Em 2023, estima-se que o rácio de médicos por população em Portugal tenha diminuído ligeiramente.

Embora em Portugal o rácio de médicos por 1000 habitantes tenha subido 74% nos últimos 20 anos, a realidade do dia-a-dia mostra-nos um panorama bastante diferente.

Em Setembro de 2023 era noticiado que faltavam cerca de 600 médicos em sete unidades de saúde do SNS, que representavam 16 hospitais e 23 centros de saúde. Todos os dias somos confrontados com notícias que dão conta do encerramento de muitos e diversos serviços de hospitais devido à falta de médicos (e de enfermeiros). Há especialidades que se destacam: ginecologia/obstetrícia, anestesiologia, medicina interna, cirurgia geral e medicina geral e familiar.

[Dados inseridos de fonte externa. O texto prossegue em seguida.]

/-- Change what the receiver holds of a lane. -/
def State.modLane (s : State) (e : Eng) (u : Fin 4) (f : RxLane → RxLane) : State := s.modHl e fun h => { h with rx := h.rx.set u (f h.rx[u]) }

/-- The link leaves UP or DEGRADED: laser off, nothing left in line, a write run, a Temper session and an attempt of the ladder ended
(R52, R61, R65, R139, R148). -/
def linkLeave (e : Eng) (s : State) : State :=
  let s := wrAbort e true (s.emit (.ds e .laserOff))
  let s := attemptVoid e (tmpAbandonWith e 6 true s)
  (s.put (HL_STAT.SPARE_STREAM e) 0).modHl e fun h => { h with
    ready := [], trims := [], syms := [], writeEn := false, rx := h.rx.map fun r => { r with q := [] }, fseq := none
    rfErase := false, umaskPend := false }

/-- The pickup's loops have lost their samples: a loop fault unless focus is retracted (R61, R208). -/
def linkFault (e : Eng) (s : State) : State := if loopSt s e = 0 then s else focusLostOp e 2 s

/-- LINK_FAILED: the link enters FAILED; logged unless the training came from OFF (R59, R66, R68). -/
def linkFail (e : Eng) (log : Bool) (s : State) : State :=
  let s := ((s.put (HL_STAT.STATE e) hlFailed).raise (HL_EVT.LINK_FAILED e)).report (.hl e 2)
  let s := setLanes e 0 s
  linkFault e (if log then linkLog e s else s)

/-- A training attempt begins: nothing is granted, no lane in lock (R59). -/
def attemptStart (e : Eng) (s : State) : State :=
  s.modHl e fun h => { h with
    phase := .locking, granted := 0#4, since := s.us
    rx := h.rx.map fun r => { r with lock := false, cnt := 0, inv := 0, mark := none, q := [] } }

/-- A full training starts (R59); TMP_FREQ counts as measured no longer (R170). -/
def trainStart (e : Eng) (s : State) : State :=
  let prev := s.get (HL_STAT.STATE e)
  let s := if linkUp s e then linkLeave e s else s.emit (.ds e .laserOff)
  let s := setLanes e 0 ((s.put (HL_STAT.STATE e) hlTraining).put (HL_STAT.ATTEMPT e) 1)
  let s := s.put (TMP_FREQ.VALID e) 0
  attemptStart e (s.modHl e fun h => { h with prev := if prev = hlTraining then h.prev else prev, umask := 0xF#4 })

/-- TRAINING_COMPLETE: UP with four lanes, DEGRADED with three; the write clock counts from the first data frame; the trim shadow is
sent again (R59, R67, R68, R128, R162). -/
def trainDone (e : Eng) (s : State) : State :=
  let h := s.eng[e].hl
  let up := h.granted == 0xF#4
  let s := setLanes e h.granted.toNat ((s.put (HL_STAT.STATE e) (if up then hlUp else hlDegraded)).raise (HL_EVT.UP e))
  let s := (s.putBool (HL_STAT.RATE_CAP e) (!up)).putBool (HL_STAT.SPARE_STREAM e) up
  let s := if up then s else (s.raise (HL_EVT.LANE_DEGRADED e)).report (.hl e 1)
  let s := if h.prev = hlFailed ∨ h.prev = hlDegraded ∨ (!up ∧ h.prev ≠ hlOff) then linkLog e s else s
  let s := (s.put (WR_WPOS.WPOS e) 0).modHl e fun h => { h with
    umask := h.granted, laneBad := 0#4, winFrames := Vector.replicate 5 0, winErrs := Vector.replicate 5 0, wposRem := 0, fseq := none }
  let s := if steering s e then sendFw e (s.get (WPLL_STAT.FB e)) 0#16 s else sendSr e (s.get (HL_RATE.SR e)) s
  sendLevels e (shadowResend e s)

/-! ### Block lock and deskew (R34, R41) -/

/-- One sync header: out of lock 64 valid ones in a row gain it; in lock windows of 64 count, and 16 invalid ones lose it (R34). -/
def hdrStep (r : RxLane) (bad : Bool) : RxLane :=
  let cnt := r.cnt + 1
  let inv := r.inv + (if bad then 1 else 0)
  if r.lock then
    if 16 ≤ inv then { r with lock := false, cnt := 0, inv := 0 }
    else if 64 ≤ cnt then { r with cnt := 0, inv := 0 }
    else { r with cnt := cnt, inv := inv }
  else if bad then { r with cnt := 0, inv := 0 }
  else if 64 ≤ cnt then { r with lock := true, cnt := 0, inv := 0 }
  else { r with cnt := cnt }

/-- The sync headers of a frame, block 0 first: bit `i` says that block `i`'s is invalid, or 10 where a data block stands (R34, R36). -/
def hdrSteps (r : RxLane) (hdr : BitVec 16) : RxLane := (List.range 16).foldl (fun r i => hdrStep r (hdr.getLsbD i)) r

/-- Two lanes' markers, by FSEQ and block time, lie within 8 blocks (R41). -/
def skewOk (a b : Nat × Nat) : Bool :=
  let d := ((a.2 : Int) - 16 * a.1 - (b.2 - 16 * b.1)) % 64
  decide (d ≤ 8) || decide (56 ≤ d)

/-- A set of lanes that are all in block lock and within the skew tolerance of each other (R41). -/
def lanesFit (rx : Vector RxLane 4) (m : Nat) : Bool :=
  (List.finRange 4).all fun u => !m.testBit u.val || (rx[u].lock && (List.finRange 4).all fun v => !m.testBit v.val ||
    (match rx[u].mark, rx[v].mark with
      | some a, some b => skewOk a b
      | _, _ => false))

/-- The largest set of lanes of `m` that fits; of several the one with the lowest lanes (R41, log 94). -/
def bestLanes (rx : Vector RxLane 4) (m : Nat) : Nat :=
  ((List.range 16).filter fun x => x &&& m == x && lanesFit rx x).foldl (fun b x => if popcount 4 b < popcount 4 x then x else b) 0
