/-- What the commit of a record brings: a RETIRE retires the records it names, a MAPCKPT ends its checkpoint, the LBAs of a
DATA record are lost no longer, and the commands that wait for the record complete (R299, R321-R323, R381). -/
def onCommit (r : JRec) (s : State) : State :=
  let s := match r.body with
    | .retire ss => s.modJrn fun j => { j with recs := j.recs.map fun x => if ss.contains x.seq then { x with retired := true } else x }
    | .mapckpt _ c =>
      let left := ((s.jrn.recs.filter fun x => c < x.seq).flatMap fun x => bodyPages x.body).eraseDups
      let due := decide (ckptPages s ≤ left.length)
      s.modJrn fun j => { j with ckptC := max j.ckptC c, ckptRun := false, changed := left, ckptDue := due }
    | .map .. | .loss .. => hdrAdd r.seq r.body s
    | .checkpoint run kind b => takeCkpt run kind b (hdrAdd r.seq r.body s)
    | .data v lba bs => lossWrite ((List.range bs.length).flatMap fun i => spotsOf s v (lba + i)) s
    | .dirty _ | .quench .. | .boot .. | .pad _ => s
  if r.fin then r.owner.foldl (fun (s : State) o => finishCommitted r.seq o s) s else s

/-- A record has been written to every usable mirror (R321). -/
def written (s : State) (r : JRec) : Bool :=
  (r.onA || !mirOk s false) && (r.onB || !mirOk s true) && (mirOk s false || mirOk s true)

/-- RECORD_COMMIT: records commit in SEQ order and GLB_JNL_CSEQ follows (R321). -/
def commitAdvance : Nat → State → State
  | 0, s => s
  | n + 1, s =>
    match s.jrn.recs.find? fun r => s.jrn.cseq < r.seq with
    | none => s
    | some r =>
      if written s r then
        let s := s.modJrn fun j => { j with cseq := r.seq }
        let s := (s.put GLB_JNL_CSEQ_LO.CSEQ r.seq).put GLB_JNL_CSEQ_HI.CSEQ (r.seq / 2 ^ 32)
        commitAdvance n (onCommit r s)
      else s

/-- Commit and retire whatever can be. -/
def commitAll (s : State) : State := retireAll (retireSeal (commitAdvance s.jrn.recs.length s))

/-- RECORD_WRITE_DONE: the next record in SEQ order is whole on a mirror (R321). -/
def recordWritten (b : Bool) (s : State) : State :=
  if !mirOk s b then s
  else match s.jrn.recs.find? fun r => !(if b then r.onB else r.onA) with
    | none => s
    | some x => commitAll (s.modJrn fun j => { j with
        recs := j.recs.map fun r => if r.seq = x.seq then (if b then { r with onB := true } else { r with onA := true }) else r })

/-- A seal that waits when the last mirror fails: a write is refused, any other change is applied unjournalled (R310, R330). -/
def sealDrop (w : SealReq) (s : State) : State :=
  match w.body with
  | .data .. => w.owner.foldl (fun (s : State) o => finish o.1 o.2 stJournal 0 s) s
  | .map .. | .dirty _ | .retire _ | .checkpoint .. | .loss .. | .mapckpt .. | .quench .. | .boot .. | .pad _ =>
    w.owner.foldl (fun (s : State) o => finishCommitted 0 o s) (takeNow w.body s)

/-- Records sealed and not committed when the last mirror fails: their writes are refused, other steps go on (R330). -/
def recDrop (r : JRec) (s : State) : State :=
  match r.body with
  | .data .. => r.owner.foldl (fun (s : State) o => finish o.1 o.2 stJournal 0 s) s
  | .map .. | .dirty _ | .retire _ | .checkpoint .. | .loss .. | .mapckpt .. | .quench .. | .boot .. | .pad _ =>
    let s := match r.body with
      | .checkpoint run kind x => takeCkpt run kind x (hdrAdd r.seq r.body s)
      | .loss .. => hdrAdd r.seq r.body s
      | .data .. | .map .. | .dirty _ | .retire _ | .mapckpt .. | .quench .. | .boot .. | .pad _ => s
    if r.fin then r.owner.foldl (fun (s : State) o => finishCommitted r.seq o s) s else s
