-- ==== Sys2Proof/Machine/Rows.lean ====
section
/-! DEFINITION. Rows and stripes in use, encoding a row, and mapping a stripe into a volume (R246, R277, R287, R297). -/
namespace Sys2Proof.Machine

/-- Geometry of a volume: the one a reshape is leaving, or the present one (R306). -/
def volGeo (s : State) (v : Nat) (old : Bool) : Nat × Nat :=
  match s.arm.reshapes.find? fun r => r.vol = v with
  | some r => if old then (r.k, r.m) else (volK s v, volM s v)
  | none => (volK s v, volM s v)

/-- Stripes of a run that extents or placed images use, from stripe 0 on. -/
def runUsed (s : State) (run : Nat) : Nat :=
  let es := ((s.arm.map.all pgExt).filter fun x => x.2.get Ext.RUN = run && x.2.get Ext.COUNT != 0).map fun x => x.2.get Ext.OFS + x.2.get Ext.COUNT
  let im := s.arm.groups.flatMap fun g => g.images.filterMap fun i => match i.placed with
    | some (r, n, _) => if r = run then some (n + 1) else none
    | none => none
  (es ++ im).foldl max 0

/-- Initialised stripes of an RW run (R289). -/
def initOf (s : State) (run : Nat) : Nat := ((s.arm.initB.find? fun x => x.1 = run).map Prod.snd).getD ((s.arm.map.run run).get Run.STRIPES)

/-- The volume is write-once. -/
def isWo (s : State) (v : Nat) : Bool := (s.arm.map.vol v).get Vol.CLASS == 0

/-- Stripes of a run that have been written. -/
def runWritten (s : State) (run : Nat) : Nat :=
  if isWo s ((s.arm.map.run run).get Run.VOL) then runUsed s run else initOf s run

/-- A run takes new stripes: it is filling, or was when its rebuild began (R302). -/
def runOpen (s : State) (old : Bool) (r : MRec) : Bool :=
  if old then r.get Run.STATE == 4
  else r.get Run.STATE == 1 || (r.get Run.STATE == 3 && s.arm.rebuilds.any fun x => x.run = r.get Run.RUN && x.oldRun = 1)

/-- The filling runs of a volume, in ascending identifier. -/
def openRuns (s : State) (v : Nat) (old : Bool) : List MRec :=
  let g := volGeo s v old
  sortBy (fun a b => decide (a.get Run.RUN < b.get Run.RUN))
    (((s.arm.map.all pgRun).map Prod.snd).filter fun r => r.get Run.STATE != 0 && r.get Run.VOL = v && runOpen s old r && r.get Run.K = g.1 && r.get Run.M = g.2)

/-- The next free stripe of the volume's filling run (R287). -/
def nextStripe (s : State) (v : Nat) (old : Bool) : Option (Nat × Nat) :=
  ((openRuns s v old).find? fun r => decide (runUsed s (r.get Run.RUN) < r.get Run.STRIPES)).map fun r => (r.get Run.RUN, runUsed s (r.get Run.RUN))

/-- The next initialised stripe of an RW volume (R289). -/
def nextInit (s : State) (v : Nat) (old : Bool) : Option (Nat × Nat) :=
  ((openRuns s v old).find? fun r => decide (runUsed s (r.get Run.RUN) < initOf s (r.get Run.RUN))).map fun r => (r.get Run.RUN, runUsed s (r.get Run.RUN))

/-- Stripes one layer of a disc holds at most. -/
def discStripes (s : State) (d : Nat) : Nat :=
  ((List.range ((s.arm.map.disc d).get Dsc.LAYERS)).map fun l => max (stretch s s.arm.map d l) (((freedOf s.arm.map d l).map fun x => x.2.1).foldl max 0) / 16).foldl max 0

/-- Stripes requested for a new run: RUN_STRIPES, or fewer if the discs hold fewer (R287). -/
def runRequest (s : State) (v : Nat) (width : Nat) : Nat :=
  let ds := (registered s).filter fun d => discFits s (s.arm.map.disc d) d ((s.arm.map.vol v).get Vol.CLASS) 0
  let ns := sortBy (fun a b => decide (b < a)) (ds.map (discStripes s))
  let n := ns[width - 1]?.getD 0
  if n = 0 then runStripes s else min (runStripes s) n

/-- A choice of a write group for a volume is asked for and not answered. -/
def groupAsked (s : State) (v : Nat) : Bool :=
  let of (a : Ask) : Bool := match a with
    | .group w _ => w == v
    | .source _ | .load .. | .speed .. => false
  s.arm.plc.toList.any fun p => p.queue.any of || p.call.any fun x => of x.1

/-- Ask for a new run of a volume, once at a time. For the geometry a reshape is leaving, the default rules choose (R307). -/
def askRun (v : Nat) (old : Bool) (s : State) : State :=
  let g := volGeo s v old
  let n := runRequest s v (g.1 + g.2)
  if groupAsked s v then s
  else
    let s := s.modArm fun x => { x with noGroup := x.noGroup.erase v }
    if old then
      match defaultGroup s ((s.arm.map.vol v).get Vol.CLASS) n g.1 g.2 with
      | none => (s.modArm fun x => { x with noGroup := (v :: x.noGroup).eraseDups }).logEvent .noMedia [v]
      | some (ds, relaxed) =>
        let id := (txStart s).1.newRun
        let s := makeRun v n g.1 g.2 ds relaxed s
        mapCommit ((txStart s).modRun id fun r => r.put Run.STATE 4) [] s
    else ask (.group v n) s

/-! ### Rows -/

/-- The data clusters of a row as parity is encoded from them: read, reconstructed, or zero where lost; none where one is
neither (R297). -/
def parityData (s : State) (m : MediaEvents) (run stripe row : Nat) : Option (List Cluster) :=
  (List.range ((s.arm.map.run run).get Run.K)).mapM fun j =>
    if readable s m run stripe row j then some (mediaAt s run stripe row j)
    else if onLoss s run stripe row j then some zeroCl
    else (reconstruct s m run stripe row j none).val

/-- A member can be written: neither erased nor out of placement. -/
def writable (s : State) (run stripe j : Nat) : Bool := !memberErased s run stripe j && !memberOut s run stripe j

/-- A row is marked inconsistent: no reconstruction uses it until its parity is encoded again (R297). -/
def markRow (run stripe row : Nat) (s : State) : State :=
  let s := if s.arm.incons.contains (run, stripe, row) then s else s.modArm fun a => { a with incons := a.incons ++ [(run, stripe, row)] }
  addTodo (.parity run stripe row) s

/-- The parity members of a row are written from its data, in ascending order, `again` where they have been written before; one out of
placement is an erasure until it is encoded again on its return (R291, R294, R297). -/
def writeParity (again : Bool) (m : MediaEvents) (run stripe row : Nat) (ds : List Cluster) (z : State × Tx) : State × Tx :=
  let r := z.1.arm.map.run run
  let k := r.get Run.K
  (List.range (r.get Run.M)).foldl (fun (z : State × Tx) p =>
    if writable z.1 run stripe (k + p) then
      (if again then rewriteMember m run stripe row (k + p) (encode p ds) z else writeMember m run stripe row (k + p) (encode p ds) z)
    else if memberErased z.1 run stripe (k + p) then z
    else (addTodo (.repair run stripe row (k + p)) z.1, z.2)) z

/-- The row's parity is encoded again from its data, or the row is marked where it cannot be (R297). -/
def encodeRow (again : Bool) (m : MediaEvents) (run stripe row : Nat) (z : State × Tx) : State × Tx :=
  match parityData z.1 m run stripe row with
  | some ds =>
    let s := z.1.modArm fun a => { a with incons := a.incons.erase (run, stripe, row), todo := a.todo.erase (.parity run stripe row) }
    writeParity again m run stripe row ds (s, z.2)
  | none => (markRow run stripe row z.1, z.2)

/-- One row of a full stripe: data strips, then parity (R277, R287). A member out of placement is an erasure until it is repaired on its
return. -/
def writeRow (m : MediaEvents) (run stripe row : Nat) (ds : List Cluster) (z : State × Tx) : State × Tx :=
  let z := (List.range ds.length).foldl (fun (z : State × Tx) j =>
    if writable z.1 run stripe j then writeMember m run stripe row j (ds[j]?.getD zeroCl) z
    else if memberErased z.1 run stripe j then z
    else (addTodo (.repair run stripe row j) z.1, z.2)) z
  writeParity false m run stripe row ds z

/-- The data clusters of row `c` of a stripe of `k` members, out of its 256 k blocks. -/
def rowOfStripe (k c : Nat) (bs : List Block) : List Cluster :=
  (List.range k).map fun j => Vector.ofFn fun b : Fin 16 => bs[256 * j + 16 * c + b.val]?.getD 0#32768

/-- STRIPE_IMAGE_WRITE: a full stripe is encoded, written and verified (R287). -/
def writeStripe (m : MediaEvents) (run stripe : Nat) (bs : List Block) (z : State × Tx) : State × Tx :=
  let k := (z.1.arm.map.run run).get Run.K
  (List.range 16).foldl (fun (z : State × Tx) c => writeRow m run stripe c (rowOfStripe k c bs) z) z

/-! ### Extents -/

/-- Take one volume stripe out of an extent, which may leave two. -/
def cutExt (vs : Nat) (x : Nat × MRec) (t : Tx) : Tx :=
  let a := x.2.get Ext.VS
  let n := x.2.get Ext.COUNT
  let left := x.2.put Ext.COUNT (vs - a)
  let right := ((x.2.put Ext.VS (vs + 1)).put Ext.COUNT (a + n - vs - 1)).put Ext.OFS (x.2.get Ext.OFS + (vs + 1 - a))
  let t := if vs = a then t.del pgExt x.1 else t.set pgExt x.1 left
  if vs + 1 = a + n then t else t.add pgExt right

/-- Map a volume stripe to a stripe of a run: what it supersedes is cut out, and an extent that ends there grows (R246, R288). -/
def mapStripe (v vs run stripe : Nat) (old : Bool) (t : Tx) : Tx :=
  let t := ((t.1.exts v old).filter fun x => decide (x.2.get Ext.VS ≤ vs) && decide (vs < x.2.get Ext.VS + x.2.get Ext.COUNT)).foldl
    (fun (t : Tx) x => cutExt vs x t) t
  let grow := (t.1.exts v old).find? fun x =>
    x.2.get Ext.RUN = run && x.2.get Ext.VS + x.2.get Ext.COUNT = vs && x.2.get Ext.OFS + x.2.get Ext.COUNT = stripe
  let t := match grow with
    | some x => t.set pgExt x.1 (x.2.put Ext.COUNT (x.2.get Ext.COUNT + 1))
    | none => t.add pgExt ((((MRec.put 0#512 Ext.VS vs).put Ext.COUNT 1).put Ext.RUN run).put Ext.OFS stripe)
  let t := t.extRoot v
  t.modRun run fun r => if stripe + 1 = r.get Run.STRIPES && r.get Run.STATE = 1 then r.put Run.STATE 2 else r

/-- A run under rebuild that fills its last stripe returns to complete, not to filling. -/
def fillNote (run stripe : Nat) (s : State) : State :=
  if stripe + 1 = (s.arm.map.run run).get Run.STRIPES then
    s.modArm fun a => { a with rebuilds := a.rebuilds.map fun (r : Rebuild) => if r.run = run ∧ r.oldRun = 1 then { r with oldRun := 2 } else r }
  else s

/-- Where the clusters taken at NEXT<l> have moved a disc's record: NEXT and FREE of the discs a change touched. -/
def discMoves (t : Tx) (s : State) : Tx :=
  let ks := ((t.2.filter fun e => e.typ = pgDisc).flatMap editKeys).eraseDups
  ks.foldl (fun (u : Tx) key =>
    let r := t.1.slot key
    let o := (List.range 4).foldl (fun (o : MRec) l => o.put (Dsc.NEXT l) (r.get (Dsc.NEXT l))) ((u.1.slot key).put Dsc.FREE (r.get Dsc.FREE))
    u.set pgDisc key o) (txStart s)

/-- Defect records that a change adds or alters. -/
def newDefects (t : Tx) (s : State) : List MRec := ((t.1.all pgDef).filter fun x => s.arm.map.slot x.1 != x.2).map Prod.snd

/-- Put a defect record that joined a group. -/
def defPut (r : MRec) (t : Tx) : Tx :=
  match (t.1.all pgDef).find? fun x => x.2.get Def.DISC = r.get Def.DISC && x.2.get Def.LAYER = r.get Def.LAYER && x.2.get Def.OLD = r.get Def.OLD with
  | some x => t.set pgDef x.1 r
  | none => (t.add pgDef r).defHead (r.get Def.DISC)

end Sys2Proof.Machine
end

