/-- One row of a region under resynchronisation, for the dirty data member `j`: its cluster is read, or reconstructed where it cannot be,
since the parity is still the old one; a member that is unavailable is handled by R294 (R293, R294). -/
def resyncRow (m : MediaEvents) (run j stripe row : Nat) (s : State) : State :=
  let r := s.arm.map.run run
  let k := r.get Run.K
  let rs := recordsOf s run stripe row j
  let away := (List.range k).filter fun i => !readable s m run stripe row i
  if rs.isEmpty then
    let z := encodeRow false m run stripe row (s, txStart s)
    mapCommit z.2 [] z.1
  else
    -- the unavailable data members of a touched row
    let val (i : Nat) : Option Cluster := if 2 ≤ r.get Run.M then agreed (votes s m run stripe row i) else none
    let gone := away.filter fun i => i != j && (val i).isNone
    let gonej := memberErased s run stripe j || memberOut s run stripe j
    let own := if readable s m run stripe row j then some (mediaAt s run stripe row j)
      else if gonej then val j else (reconstruct s m run stripe row j none).val
    let full := covered s run stripe row j rs == 0xFFFF#16
    let s := gone.foldl (fun (s : State) i => if onLoss s run stripe row i then s
      else addTodo (.zero run stripe row i) (addLoss run stripe stripe (BitVec.twoPow 8 i) (BitVec.twoPow 16 row) 0xFFFF#16 4 s)) s
    let s := if own.isNone && !full then
        addLoss run stripe stripe (BitVec.twoPow 8 j) (BitVec.twoPow 16 row) (~~~ covered s run stripe row j rs) (if gonej then 4 else 1) s
      else s
    let new := mergeCl s run stripe row j rs (own.getD zeroCl)
    let ds := (List.range k).map fun i => if i = j then new
      else if away.contains i then (val i).getD zeroCl else mediaAt s run stripe row i
    let z := if writable s run stripe j then writeMember m run stripe row j new (s, txStart s) else (s, txStart s)
    let z := writeParity false m run stripe row ds z
    let s := mapCommit z.2 [] z.1
    s.modArm fun a => { a with destaged := a.destaged ++ rs.map fun r => (r.seq, (run, stripe, row, j)) }

/-- RESYNC: the first region that is due (R293). -/
def resyncOp (m : MediaEvents) (s : State) : State :=
  match s.arm.resync with
  | [] => s
  | (run, g, j) :: rest =>
    let s := mediaTake m s
    let n := (s.arm.map.run run).get Run.STRIPES
    let s := ((List.range 16).filterMap fun i => if 16 * g + i < n then some (16 * g + i) else none).foldl (fun (s : State) i =>
      (List.range 16).foldl (fun (s : State) c => resyncRow m run j i c s) s) s
    let s := s.modArm fun a => { a with resync := rest }
    retireSeal (sealAsk (.dirty [(run, g, j, true)]) true [] s)

/-! ### Reshape -/

/-- LBAs of one unit of a reshape: whole stripes of both geometries (R306). -/
def unitLbas (s : State) (r : Reshape) : Nat := r.k * volK s r.vol * 256

/-- The old content of a new stripe: block and lost mark; none where a source is out of placement. -/
def reshapeBlocks (s : State) (m : MediaEvents) (r : Reshape) (vs : Nat) : Option (List (Block × Bool)) :=
  let n := 256 * volK s r.vol
  (List.range n).mapM fun o =>
    match s.arm.map.resolveBy r.vol r.k (n * vs + o) true with
    | none => some (0#32768, false)
    | some p =>
      if blkLost s p then some (0#32768, true)
      else match getCluster s m p.run p.stripe p.row p.j with
        | .direct w => some (w[p.blk]?.getD 0#32768, false)
        | .rebuilt w => some (w[p.blk]?.getD 0#32768, false)
        | .lost => some (0#32768, true)
        | .out => none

O envelhecimento da população em Portugal tem contribuído para o aumento da demanda por serviços de saúde, incluindo as urgências, o que sobrecarrega, ainda mais, o sistema de saúde.

O Ministério das Finanças aprovou, até ao momento, apenas 19 dos 44 Planos de Atividade e Orçamentos (PAO) entregues em 2023, um documento que serve para identificar as necessidades dos quadros.

Uma forma de combater a falta de clínicos é o regime de prestação de serviços. Horas contratadas a empresas prestadoras de serviços médicos que somam, anualmente, cerca de 97 mil horas. Até à contestação dos sindicatos médicos (e da Ordem), as horas extraordinárias prestadas pelos médicos também ajudavam a mascarar a situação.

Formar um médico custa cerca de 100 mil euros, seja no público ou no privado, e não se consegue em menos de 10, 12 anos (pós ensino secundário).

A saída de alguns profissionais para o estrangeiro, a aposentação de uma parte significativa dos médicos e a insuficiência de vagas para a formação especializada são factores que contribuem para a situação actual. A pandemia COVID-19 também teve um impacto negativo na disponibilidade e na satisfação dos médicos, bem como na perceção dos utentes sobre o SNS. Assim, é necessário reforçar o investimento na formação, na contratação e na valorização dos médicos em Portugal.

Para garantir uma prestação de cuidados de saúde adequada, equitativa e sustentável, para inverter a degradação das condições da prática clínica no SNS, é urgente rever as condições de trabalho e recuperar as carreiras médicas para aproveitar melhor o potencial dos médicos de excelência que formamos e que acabam por optar por trabalhar no setor privado, social ou no estrangeiro onde têm melhores condições de trabalho e progressão na carreira e melhores remunerações. É, igualmente, urgente uma reorganização e reestruturação do SNS.